# Addition using Recurrent Neural Networks
This notebook demonstrates how to perform a simple arithmetic operation, specifically addition, using a Recurrent Neural Network (RNN). The goal is to train an RNN model that can take two integers as inputs and produce their sum as output. 

As it is easy to note, this does not work.
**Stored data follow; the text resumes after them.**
@[simp] theorem keeps_execJoinCastRx (port : Nat) (p : Packet) (tr : Trailer) (crcOk : Bool) (t : Nat) {K : Kept} {s : State} (hs :
    K.Evolves (s.kept B)) :
    Keeps B K (execJoinCastRx port p tr crcOk t s) := by
  unfold execJoinCastRx
  dsimp only
  split
  · split <;> simp [hs]
  · simp [hs]

@[simp] theorem keeps_execParkCastRx (port : Nat) (p : Packet) (tr : Trailer) (crcOk : Bool) (t : Nat) {K : Kept} {s : State} (hs :
    K.Evolves (s.kept B)) :
    Keeps B K (execParkCastRx port p tr crcOk t s) := by
  unfold execParkCastRx
  dsimp only
  split
  · split <;> simp [hs]
  · simp [hs]

@[simp] theorem keeps_canopyCommands {K : Kept} {s : State} (hs : K.Evolves (s.kept B)) :
    (∀ port v, Keeps B K (execCanPortPowerWrite port v s)) ∧ (∀ port, Keeps B K (execPortEnable port s)) ∧
    (∀ port, Keeps B K (execPortDisable port s)) ∧ (∀ port t, Keeps B K (execPortTrained port t s)) ∧
    (∀ port, Keeps B K (execHelloTx port s)) ∧ (∀ port lanes, Keeps B K (execPortDown port lanes s)) ∧
    (∀ port t, Keeps B K (execHelloTimeout port t s)) ∧
    (∀ port p tr crcOk t, Keeps B K (execUnknownKindPacketRx port p tr crcOk t s)) ∧
    (∀ port t, Keeps B K (execReplayTimeout port t s)) ∧ (∀ port, Keeps B K (execReplayLimit port s)) ∧
    (∀ port, Keeps B K (execAckTx port s)) ∧ (∀ port t, Keeps B K (execPortTransmit port t s)) ∧
    (∀ port t, Keeps B K (execProbeTx port t s)) := by
  simp [execCanPortPowerWrite, execPortEnable, execPortDisable, execPortTrained, execHelloTx, execPortDown, execHelloTimeout,
    execUnknownKindPacketRx, execReplayTimeout, execReplayLimit, execAckTx, execPortTransmit, execProbeTx, hs]

/-! ## Security -/

@[simp] theorem State.kept_security (s : State) :
    (∀ x, (s.setSec x).kept B = s.kept B) ∧ (∀ st, (s.setSecState st).kept B = s.kept B) := by
  simp [State.setSec, State.setSecState]

@[simp] theorem State.kept_secBoot (s : State) (waking : Bool) : (s.secBoot waking).kept B = s.kept B := by
  unfold State.secBoot
  split <;> simp

@[simp] theorem State.kept_nextSign (s : State) : s.nextSign.kept B = s.kept B := by
  unfold State.nextSign
  split
  · rfl
  · split <;> simp

@[simp] theorem State.kept_flashStore (s : State) (a : Nat) (l : List Byte) : (s.flashStore a l).kept B = s.kept B := by
  simp [State.flashStore]

@[simp] theorem State.kept_sign (s : State) (msg : List Byte) : (s.sign msg).2.kept B = s.kept B := by
  simp [State.sign]

@[simp] theorem State.kept_askSign (s : State) (q : Nat) : (s.askSign q).kept B = s.kept B := by
  simp [State.askSign]

@[simp] theorem State.kept_commands (s : State) :
    (∀ result reason code, (s.cmdResult result reason code).kept B = s.kept B) ∧
    (∀ code reason, (s.cmdRefuse code reason).kept B = s.kept B) ∧ (∀ code, (s.cmdDone code).kept B = s.kept B) := by
  simp [State.cmdResult, State.cmdRefuse, State.cmdDone]

@[simp] theorem State.kept_cmdProvision {s : State} (h : (s.kept B).inv) : s.cmdProvision.kept B = s.kept B := by
  simp [State.cmdProvision, h]

@[simp] theorem State.kept_withBuf (s : State) (code n : Nat) {f : State → List Byte → State}
    (h : ∀ t l, (f t l).kept B = t.kept B) : (s.withBuf code n f).kept B = s.kept B := by
  have hread := s.kept_ownRead (B := B) 8 s.bufAddr n
  unfold State.withBuf
  split <;> rename_i hr <;> rw [hr] at hread <;> simpa [h] using hread

@[simp] theorem State.kept_cmdSetRoot_to_cmdSeal (s : State) :
    s.cmdSetRoot.kept B = s.kept B ∧ (∀ slot, (s.cmdSetKey slot).kept B = s.kept B) ∧ (∀ len, (s.cmdCert len).kept B = s.kept B) ∧
    s.cmdSeal.kept B = s.kept B := by
  simp [State.cmdSetRoot, State.cmdSetKey, State.cmdCert, State.cmdSeal]

@[simp] theorem State.kept_cmdAttest {s : State} (h : (s.kept B).inv) : s.cmdAttest.kept B = s.kept B := by
  simp [State.cmdAttest, h]

/-- The epoch is only raised. -/
@[simp] theorem State.evolves_cmdEpoch {K : Kept} {s : State} (v : Nat) (hs : K.Evolves (s.kept B)) :
    K.Evolves ((s.cmdEpoch v).kept B) := by
  unfold State.cmdEpoch
  split
  · simpa using hs
  · split
    · simpa using hs
    next hv =>
      have hgrow : s.otp.Grows { s.otp with epoch := v % 256 } :=
        ⟨(Nat.lt_of_not_le hv).le, le_rfl, le_rfl, fun _ x hx => ⟨x, hx, rfl, rfl, id⟩⟩
      simpa using hs.trans (State.evolves_setOtp hs.inv hgrow)

@[simp] theorem State.kept_violationSensors (s : State) :
    (∀ k, (s.logViolation k).kept B = s.kept B) ∧ s.alarmPin.kept B = s.kept B ∧ (∀ v, (s.policyWrite v).kept B = s.kept B) := by
  simp [State.logViolation, State.alarmPin, State.policyWrite]

/-- A slot that is programmed stands after those before it. -/
theorem Otp.grows_addHelper (o : Otp) (h : Helper) : o.Grows { o with helpers := o.helpers ++ [h] } :=
  ⟨le_rfl, le_rfl, by simp, fun n x hx => ⟨x, (List.getElem?_append_left (List.getElem?_eq_some_iff.mp hx).1).trans hx, rfl, rfl, id⟩⟩

@[simp] theorem keeps_execSealComplete (ok : Bool) (t : Nat) {K : Kept} {s : State} (hs : K.Evolves (s.kept B)) :
    Keeps B K (execSealComplete ok t s) := by
  refine .of_doneIf hs fun h => ?_
  extract_lets n blob x s1 helper y s2
  have h1 : K.Evolves (s1.kept B) := by simpa [s1] using h
  split
  · simpa [s2] using h1.trans (State.evolves_setOtp h1.inv (Otp.grows_addHelper _ helper))
  · simpa using h1

@[simp] theorem keeps_execSignatureComplete (t : Nat) {K : Kept} {s : State} (hs : K.Evolves (s.kept B)) :
    Keeps B K (execSignatureComplete t s) := by
  unfold execSignatureComplete
  extract_lets s0
  split
  · extract_lets body
    split
    rename_i sig s1 hp
    have h1 : s1.kept B = s.kept B := by
      have := State.kept_sign (B := B) s0 body
      rwa [hp] at this
    simp [h1, hs]
  · split
    rename_i sig s1 hp
    have h1 : s1.kept B = s.kept B := by
      have := State.kept_sign (B := B) s0 s0.sec.report
      rwa [hp] at this
    extract_lets x s2 s3
    have h3 : s3.kept B = s.kept B := by
      unfold s3 s2
      split <;> simp [h1, hs.inv]
    simp [h3, hs]
  · simp [s0, hs]

@[simp] theorem keeps_securityCommands {K : Kept} {s : State} (hs : K.Evolves (s.kept B)) :
    (∀ sensors t, Keeps B K (execViolationSensorClear sensors t s)) ∧ (∀ v t, Keeps B K (execPolicyWrite v t s)) := by
  simp [execViolationSensorClear, execPolicyWrite, hs]

/-! ## OutTx -/

@[simp] theorem State.kept_dumpPacket (s : State) (d : Dump) : (s.dumpPacket d).kept B = s.kept B := by
  simp [State.dumpPacket]

@[simp] theorem State.kept_manifests (s : State) :
    (∀ m rest, (s.manifestPacket m rest).kept B = s.kept B) ∧ (∀ m rest sig, (s.signaturePacket m rest sig).kept B = s.kept B) := by
  simp [State.manifestPacket, State.signaturePacket]

@[simp] theorem State.kept_beamdPacket (s : State) (d : DetFrame) (rest : List DetFrame) :
    (s.beamdPacket d rest).kept B = s.kept B := by
  unfold State.beamdPacket
  split <;> simp

@[simp] theorem State.kept_beamvPacket (s : State) (b : BeamPkt) (rest : List BeamPkt) : (s.beamvPacket b rest).kept B = s.kept B := by
  simp [State.beamvPacket]

@[simp] theorem keeps_execDumpPacket (t : Nat) {K : Kept} {s : State} (hs : K.Evolves (s.kept B)) : Keeps B K (execDumpPacket t s) := by
  unfold execDumpPacket
  dsimp only
  split <;> simp [hs]

@[simp] theorem keeps_execManifestPacket (t : Nat) {K : Kept} {s : State} (hs : K.Evolves (s.kept B)) :
    Keeps B K (execManifestPacket t s) := by
  unfold execManifestPacket
  dsimp only
  split <;> simp [hs]

@[simp] theorem keeps_execManifestSignaturePacket (t : Nat) {K : Kept} {s : State} (hs : K.Evolves (s.kept B)) :
    Keeps B K (execManifestSignaturePacket t s) := by
  unfold execManifestSignaturePacket
  dsimp only
  split
  · refine .doneIf hs rfl ?_
    split <;> simp
  · simp [hs]

@[simp] theorem keeps_execBeamvPacket (t : Nat) {K : Kept} {s : State} (hs : K.Evolves (s.kept B)) : Keeps B K (execBeamvPacket t s) := by
  unfold execBeamvPacket
  dsimp only
  split <;> simp [hs]

@[simp] theorem keeps_execBeamdPacket (t : Nat) {K : Kept} {s : State} (hs : K.Evolves (s.kept B)) : Keeps B K (execBeamdPacket t s) := by
  unfold execBeamdPacket
  dsimp only
  split <;> simp [hs]

/-! ## BellRing -/

@[simp] theorem State.kept_scheduleItemsAndJobs (s : State) :
    (∀ k e, (s.startItem k e).kept B = s.kept B) ∧ (∀ e, (s.jobLate e).kept B = s.kept B) := by
  simp [State.pushJob, State.startItem, State.jobLate]
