/-! ## Instance and stream commands -/

/-- R160, R161, R162: the words of the initial block: the four constants on the diagonal, the key halves,
the nonce, and the counter's low word at word 8 and high word at word 9. -/
def Obligations.InitialMatrixHasTheStatedWords : Prop :=
  ∀ (key : Vector Byte 32) (nonce : Vector Byte 8) (c : BitVec 64),
    (initBlock key nonce c).length = 64 ∧
    (matrixOfBytes (initBlock key nonce c)).toList =
      [0x61707865, wordAt key.toList 0, wordAt key.toList 1, wordAt key.toList 2,
       wordAt key.toList 3, 0x3320646e, wordAt nonce.toList 0, wordAt nonce.toList 1,
       BitVec.ofNat 32 c.toNat, BitVec.ofNat 32 (c.toNat / 2 ^ 32), 0x79622d32, wordAt key.toList 4,
       wordAt key.toList 5, wordAt key.toList 6, wordAt key.toList 7, 0x6b206574]

/-- R163, R164: for c + n ≤ 2^64 the keystream is n blocks of 64 bytes, the i-th at counter c + i, and
those counters are below 2^64 and pairwise different. -/
def Obligations.KeystreamIsTheBlocksAtDistinctCounters : Prop :=
  ∀ (order : ColumnOrder) (key : Vector Byte 32) (nonce : Vector Byte 8) (c : BitVec 64) (n : Nat),
    c.toNat + n ≤ 2 ^ 64 →
    (keystream order key nonce c n).length = 64 * n ∧
    ∀ i, i < n →
      ((keystream order key nonce c n).drop (64 * i)).take 64 =
        keyBlock order key nonce (BitVec.ofNat 64 (c.toNat + i)) ∧
      (BitVec.ofNat 64 (c.toNat + i)).toNat = c.toNat + i ∧
      ∀ j, j < n → BitVec.ofNat 64 (c.toNat + i) = BitVec.ofNat 64 (c.toNat + j) → i = j

/-- R167: CONSTRUCT with a 32-byte key and an 8-byte nonce completes and makes the instance. Otherwise the
old instance is destroyed and the key's length is reported before the nonce's. -/
def Obligations.ConstructMakesOrDestroysTheInstance : Prop :=
  HeaderWords 0x01 reservedN (fun _ h => h = .construct) ∧
  encodeHeader .construct = 0x00000001 ∧
  ∀ (k nn : Bytes) (s : State),
    (k.length = 32 → nn.length = 8 →
      ∃ t, exec (.construct k nn) s = .next t ∧ t.key.toList = k ∧ t.nonce.toList = nn ∧
        t = { s with
          key := t.key
          nonce := t.nonce
          ctr := 0
          exh := false
          valid := true
          lastErr := 0x00
          sending := s.sending ++ [0, 0, 0, 0] }) ∧
    (k.length ≠ 32 ∨ nn.length ≠ 8 →
      ∃ t, exec (.construct k nn) s = .next t ∧
        t.key.toList = zeros 32 ∧ t.nonce.toList = zeros 8 ∧
        t.lastErr = (if k.length ≠ 32 then 0x01 else 0x02) ∧
        t = { s with
          key := t.key
          nonce := t.nonce
          ctr := 0
          exh := false
          valid := false
          lastErr := t.lastErr
          sending := s.sending ++ [t.lastErr, 0, 0, 0] })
Can you fix it?

In [1]:
import numpy as np
from torch.utils.data import Dataset, DataLoader
import torch.nn as nn
import torch

# Data
In this section, we generate synthetic data for training the RNN. Each data point consists of two integers $ A $ and $ B $, where $ X = (A, B) $ represents the input, and $ Y = A + B $ serves as the target output. 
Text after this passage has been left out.